Dato il loro udito raffinato, i due punti chiave del gioco sono muoversi accucciati e trattenere il respiro nei momenti essenziali, in particolare quest'ultima meccanica è stata gestita in modo interessante: se dovesse infatti capitarci di passare in un'area particolarmente polverosa o troppo vicino a un falò, Thomas inizierà a tossire attirando l'attenzione di chiunque sia a portata d'orecchio. Considerato che il fiato si può trattenere per un tempo limitato, ci sono casi in cui è necessario pianificare le proprie mosse dopo aver osservato con attenzione i dintorni, pena essere picchiati a morte dai Quiet Man. Nel complesso basare il nucleo dell'esperienza attorno all'ascolto funziona ma non sarebbe stato male perfezionare ancora di più l'udito delle creature, sulla falsa riga di un Alien: Isolation, per rendere l'esperienza ancora più tesa: a fare un po' da contraltare c'è la scarsità di risorse (anche in modalità Normale) e il fatto che Thomas produca più rumore quando è ferito, obbligandoci da un lato a non abusare delle cure e dall'altro a evitare di farci colpire. La totale assenza dell'autosalvataggio, in favore di fonografi per il fai da te, invita poi a esercitare massima prudenza.

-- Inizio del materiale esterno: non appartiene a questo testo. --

/-- The commands of step inputs, encoders and compare units complete. That the filters sample at multiples of PRE + 1, that BEHIND is set
whether or not a unit is armed and that nothing counts before the first tick after a NAP are the model's choices (log entry 61), as is the
free rounding of ENC_SPD (log entry 6). -/
def Obligations.FeedbackCompletes : Prop :=
  ∀ (s : State) (n : Fin 8), s.fabricOn = true →
    let cmpParts : List Part := [.encs, .reg .CMP_CFG, .reg .CMP_CNTS, .reg .CMP_COUNT, .reg .CMP_POS, .reg .CMP_STAT]
    (∀ step dir stepSince dirSince stamp dirStamp,
      let c : Instr := .stepEdge n ⟨step, stepSince⟩ ⟨dir, dirSince⟩ (stamp, dirStamp)
      let settled (was now : Bool) (since : Nat) : Bool :=
        filtered (s.enc n).stepFilt (s.get (STEP_FILT.PRE n)) (s.get (STEP_FILT.N n)) was now since stamp
      let fs := settled (s.on (STEP_STAT.STEP n)) step stepSince
      let up := settled (Sparse.get (fun _ => false) s.stepDir n) dir dirSince != s.on (STEP_CFG.DIRINV n)
      let counts : Bool := fs != s.on (STEP_STAT.STEP n) && fs != s.on (STEP_CFG.EDGE n) && !s.power.unticked
      let d : Int := if up then s.get (STEP_CFG.PUPS n) else -s.get (STEP_CFG.PUPS n)
      let x : Int := s.get (STEP_CNT.CNT n) + d
      let last := Sparse.get (fun _ => 0) s.stepLast n
      (s.on (STEP_CFG.EN n) = false → Does c s fun t => t = s) ∧
      (s.on (STEP_CFG.EN n) = true → Does c s fun t =>
        t.on (STEP_STAT.STEP n) = fs ∧ t.on (STEP_STAT.DIR n) = up
          ∧ (counts = false → Frame [.stepDir, .reg .STEP_STAT] s t)
          ∧ (counts = true → t.get (STEP_CNT.CNT n) = unsigned 32 x
              ∧ t.get (STEP_MCNT.MCNT n) = unsigned 32 (s.get (STEP_MCNT.MCNT n) + d)
              ∧ (x < 0 ∨ 2 ^ 32 ≤ x → t.on (STEP_STAT.WRAP n) = true)
              ∧ (last ≠ 0 → stamp < last - 1 + s.get (STEP_TIMING.MINPER n) →
                  t.on (STEP_STAT.OVSPD n) = true ∧ t.evPending (80 + n) = true)
              ∧ (stamp < dirStamp + s.get (STEP_TIMING.TSU n) → t.on (STEP_STAT.SETUP n) = true ∧ t.evPending (80 + n) = true)
              ∧ Frame (eventParts ++ [.stepLast, .stepDir, .reg .STEP_CNT, .reg .STEP_MCNT, .reg .STEP_STAT, .reg .STEP_ERR]) s t))) ∧
    (∀ (a b : Bool) aSince bSince stamp,
      let c : Instr := .quadratureTransition n ⟨a, aSince⟩ ⟨b, bSince⟩ stamp
      let settled (was now : Bool) (since : Nat) : Bool :=
        filtered (s.enc n).filt (s.get (ENC_FILT.PRE n)) (s.get (ENC_FILT.N n)) was now since stamp
      let old := (s.on (ENC_STAT.A n), s.on (ENC_STAT.B n))
      let new := (settled old.1 a aSince, settled old.2 b bSince)
      let shows (t : State) : Prop := t.on (ENC_STAT.A n) = new.1 ∧ t.on (ENC_STAT.B n) = new.2
      (s.on (ENC_CFG.EN n) = false → s.get (ENC_CFG.REPEAT n) ≠ 2 → Does c s fun t =>
        t.enc n = { s.enc n with ballA := a, ballB := b } ∧ Frame [.encs] s t) ∧
      (s.on (ENC_CFG.EN n) = false ∧ s.get (ENC_CFG.REPEAT n) = 2 ∨ s.on (ENC_CFG.EN n) = true ∧ (s.power.unticked = true ∨ new = old) →
        Does c s fun t => shows t ∧ t.enc n = { s.enc n with ballA := a, ballB := b } ∧ Frame [.encs, .reg .ENC_STAT] s t) ∧
      (s.on (ENC_CFG.EN n) = true → s.power.unticked = false →
        (∀ d : Int, (d = 1 ∧ quadNext old = new) ∨ (d = -1 ∧ quadNext new = old) → Does c s fun t =>
          let e : Int := if s.on (ENC_CFG.INV n) then -d else d
          t.get (ENC_CNT.CNT n) = unsigned 32 (s.get (ENC_CNT.CNT n) + e)
            ∧ t.get (ENC_MCNT.MCNT n) = unsigned 32 (s.get (ENC_MCNT.MCNT n) + e)
            ∧ shows t ∧ t.on (ENC_STAT.DIR n) = decide (e = 1)
            ∧ Frame (eventParts ++ cmpParts ++ [.free, .reg .ENC_CNT, .reg .ENC_MCNT, .reg .ENC_PER, .reg .ENC_SPD, .reg .ENC_STAT]) s t) ∧
        (new.1 ≠ old.1 → new.2 ≠ old.2 → Does c s fun t =>
          t.on (ENC_STAT.ILL n) = true ∧ shows t ∧ t.evPending (64 + n) = true
            ∧ (s.get (ENC_ERRCFG.LIM n) < (s.enc n).ill + 1 → (s.enc n).declared = false → t.on (ENC_STAT.FAULT n) = true)
            ∧ Frame (eventParts ++ [.encs, .reg .ENC_STAT, .reg .ENC_ERR]) s t))) ∧
    Does (.encoderErrorWindow n) s (fun t => t.enc n = { s.enc n with ill := 0, declared := false } ∧ Frame [.encs] s t) ∧
    (∀ (z : Bool) since stamp, s.on (ENC_CFG.EN n) = true → s.power.unticked = false →
      let fz := filtered (s.enc n).filt (s.get (ENC_FILT.PRE n)) (s.get (ENC_FILT.N n)) (s.on (ENC_STAT.Z n)) z since stamp
      let open_ : Bool := !s.on (ENC_CFG.ZGATE n) || s.on (ENC_STAT.A n) && s.on (ENC_STAT.B n)
      let edge : Bool := fz != s.on (ENC_STAT.Z n) && fz != s.on (ENC_CFG.ZPOL n)
      ((edge && open_) = true → Does (.indexEdge ⟨n, ⟨z, since⟩, stamp⟩) s fun t =>
        t.on (ENC_STAT.Z n) = fz
          ∧ (s.get (ENC_CFG.ZMODE n) ≠ 0 → t.rd (ENC_ZLATCH n) = s.rd (ENC_CNT n) ∧ t.on (ENC_STAT.ZSEEN n) = true)
          ∧ (s.get (ENC_CFG.ZMODE n) = 2 → t.get (ENC_CFG.ZMODE n) = 1)
          ∧ t.rd (ENC_CNT n) = (if 2 ≤ s.get (ENC_CFG.ZMODE n) then s.rd (ENC_ZVAL n) else s.rd (ENC_CNT n))
          ∧ (s.on (ENC_CFG.ZEV n) = true → t.evPending (64 + n) = true)
          ∧ Frame (eventParts ++ cmpParts ++ [.reg .ENC_CFG, .reg .ENC_CNT, .reg .ENC_STAT, .reg .ENC_ZLATCH]) s t) ∧
      ((edge && open_) = false → Does (.indexEdge ⟨n, ⟨z, since⟩, stamp⟩) s fun t =>
        t.on (ENC_STAT.Z n) = fz ∧ t.enc n = { s.enc n with ballZ := z } ∧ Frame [.encs, .reg .ENC_STAT] s t)) ∧
    (s.on (ENC_CFG.EN n) = true → s.on (ENC_STAT.SPDMODE n) = false → Does (.speedTimeout n) s fun t =>
      t.get (ENC_SPD.SPD n) = 0 ∧ t.get (ENC_PER.PER n) = 0xFFFFFF ∧ Frame [.reg .ENC_SPD, .reg .ENC_PER] s t) ∧
    (s.on (ENC_CFG.EN n) = true → s.on (ENC_STAT.SPDMODE n) = true → Does .countWindowEnd s fun t =>
      let e := s.enc n
      t.enc n = { e with net := 0, span := 0, counted := false, ref := e.ref || e.counted }
        ∧ (e.counted = false → t.get (ENC_SPD.SPD n) = 0)
        -- a quotient that is not whole is rounded one way or the other, which the spec does not state
        ∧ (e.counted = true → e.ref = true → e.span ≠ 0 →
            let q := (e.net * 3200000000).natAbs / e.span
            ∃ r ≤ 1, ((e.net * 3200000000).natAbs % e.span = 0 → r = 0)
              ∧ t.get (ENC_SPD.SPD n) = unsigned 32 (if e.net < 0 then -((q + r : Nat) : Int) else ((q + r : Nat) : Int)))
        ∧ Frame [.free, .encs, .reg .ENC_SPD, .reg .ENC_STAT] s t) ∧
    Does (.comparePulseEnd n) s (fun t =>
      t.on (CMP_STAT.OUT n) = false ∧ (t.enc n).disarm = false
        ∧ ((s.enc n).disarm = true → t.on (CMP_STAT.ARMED n) = false ∧ t.on (CMP_STAT.DONE n) = true)
        ∧ Frame [.encs, .reg .CMP_STAT, .reg .CMP_CFG] s t) ∧
    (∀ (m : Master) (w : Word),
      (s.mayWrite m (CMP_CFG n) → s.locked = false → w &&& 0x000080E0 = 0 → 4 ≤ w.toNat / 65536 →
        Does (.compareArm m n w) s fun t =>
          t.latest (CMP_CFG n) &&& 0xFFFF7F1F = w ∧ t.reply m = .done ∧ Frame (accessParts ++ [.staged, .reg .CMP_CFG]) s t) ∧
      (s.mayWrite m (CMP_POS n) →
        (s.on (CMP_CFG.SRC n) = true → Does (.cmpPosWrite m n w) s fun t =>
          t.enc n = { s.enc n with posWr := some w } ∧ t.reply m = .done ∧ Frame (accessParts ++ [.encs]) s t) ∧
        (s.on (CMP_CFG.SRC n) = false → Does (.cmpPosWrite m n w) s fun t =>
          let past := signed 32 (unsigned 32 ((s.rd (ENC_CNT n)).toNat - (w.toNat : Int)))
          (0 < (if s.on (CMP_CFG.DIR n) then -past else past) → t.on (CMP_STAT.BEHIND n) = true)
            ∧ (s.on (CMP_STAT.ARMED n) = false → t.rd (CMP_POS n) = w ∧ Frame (accessParts ++ [.reg .CMP_POS, .reg .CMP_STAT]) s t)
            ∧ t.reply m = .done ∧ Frame (accessParts ++ eventParts ++ cmpParts) s t)) ∧
      (s.mayWrite m (ENC_CNT n) → Does (.encCntWrite m n w) s fun t =>
        t.rd (ENC_CNT n) = w ∧ t.reply m = .done ∧ Frame (accessParts ++ eventParts ++ cmpParts ++ [.reg .ENC_CNT]) s t) ∧
      (s.mayWrite m (STEP_CNT n) → Does (.stepCntWrite m n w) s fun t =>
        t.rd (STEP_CNT n) = w ∧ t.reply m = .done ∧ Frame (accessParts ++ [.reg .STEP_CNT]) s t))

Tra colossi immortali ed enigmi

Come ci si aspetta da un edificio abbandonato in un contesto horror, poche aree dell'hotel sono accessibili direttamente: alcune sono solo bloccate dal nostro lato, altre necessitano di una chiave speciale e infine ci sono quelle zone in cui per passare è necessario risolvere l'enigma del momento, sia esso completare gli stemmi di famiglia o attivare la corrente in punti specifici. Le opzioni di per sé non sono fra le più varie ma sono spesso accompagnate da un altro genere di difficoltà, come Quiet Man a profusione, aree "velenose", trappole e via discorrendo fino ad arrivare all'aspetto che più ci ha fatto storcere il naso: non sarebbe una lotta alla sopravvivenza se non ci fosse il consueto boss immortale a darci la caccia in uno specifico punto del gioco e il problema non è tanto quello, anzi dà un po' di pepe a un gameplay teso ma in genere piuttosto quieto. Il fatto tuttavia che sia onnisciente e sappia della nostra presenza nel momento in cui mettiamo piede nell'area ci è piaciuto meno, poiché ci costringe a rinunciare a qualunque pretesa di stealth per correre e sperare di essere più veloci. A porre l'accento negativo sulla questione c'è anche il fatto delle famose barriere invisibili che non può oltrepassare, come Nemesis e il negozio di giocattoli nel remake di Resident Evil 3. Abbiamo stressato un po' il gioco sotto questo aspetto e ci siamo accorti che, sullo stesso piano, c'erano punti che il boss non poteva superare e si limitava ad aspettarci lì, girando in cerchio per ammazzare la noia. Ovviamente andava tutto a nostro discapito, essendo lui grosso abbastanza da impedire il passaggio nei corridoi, ma il punto è che anche nascondendoci sapeva perfettamente dove trovarci. Sebbene al cardiopalma, è una scelta alla lunga frustrante e che va a soffocare abbastanza l'idea di non dover produrre alcun suono.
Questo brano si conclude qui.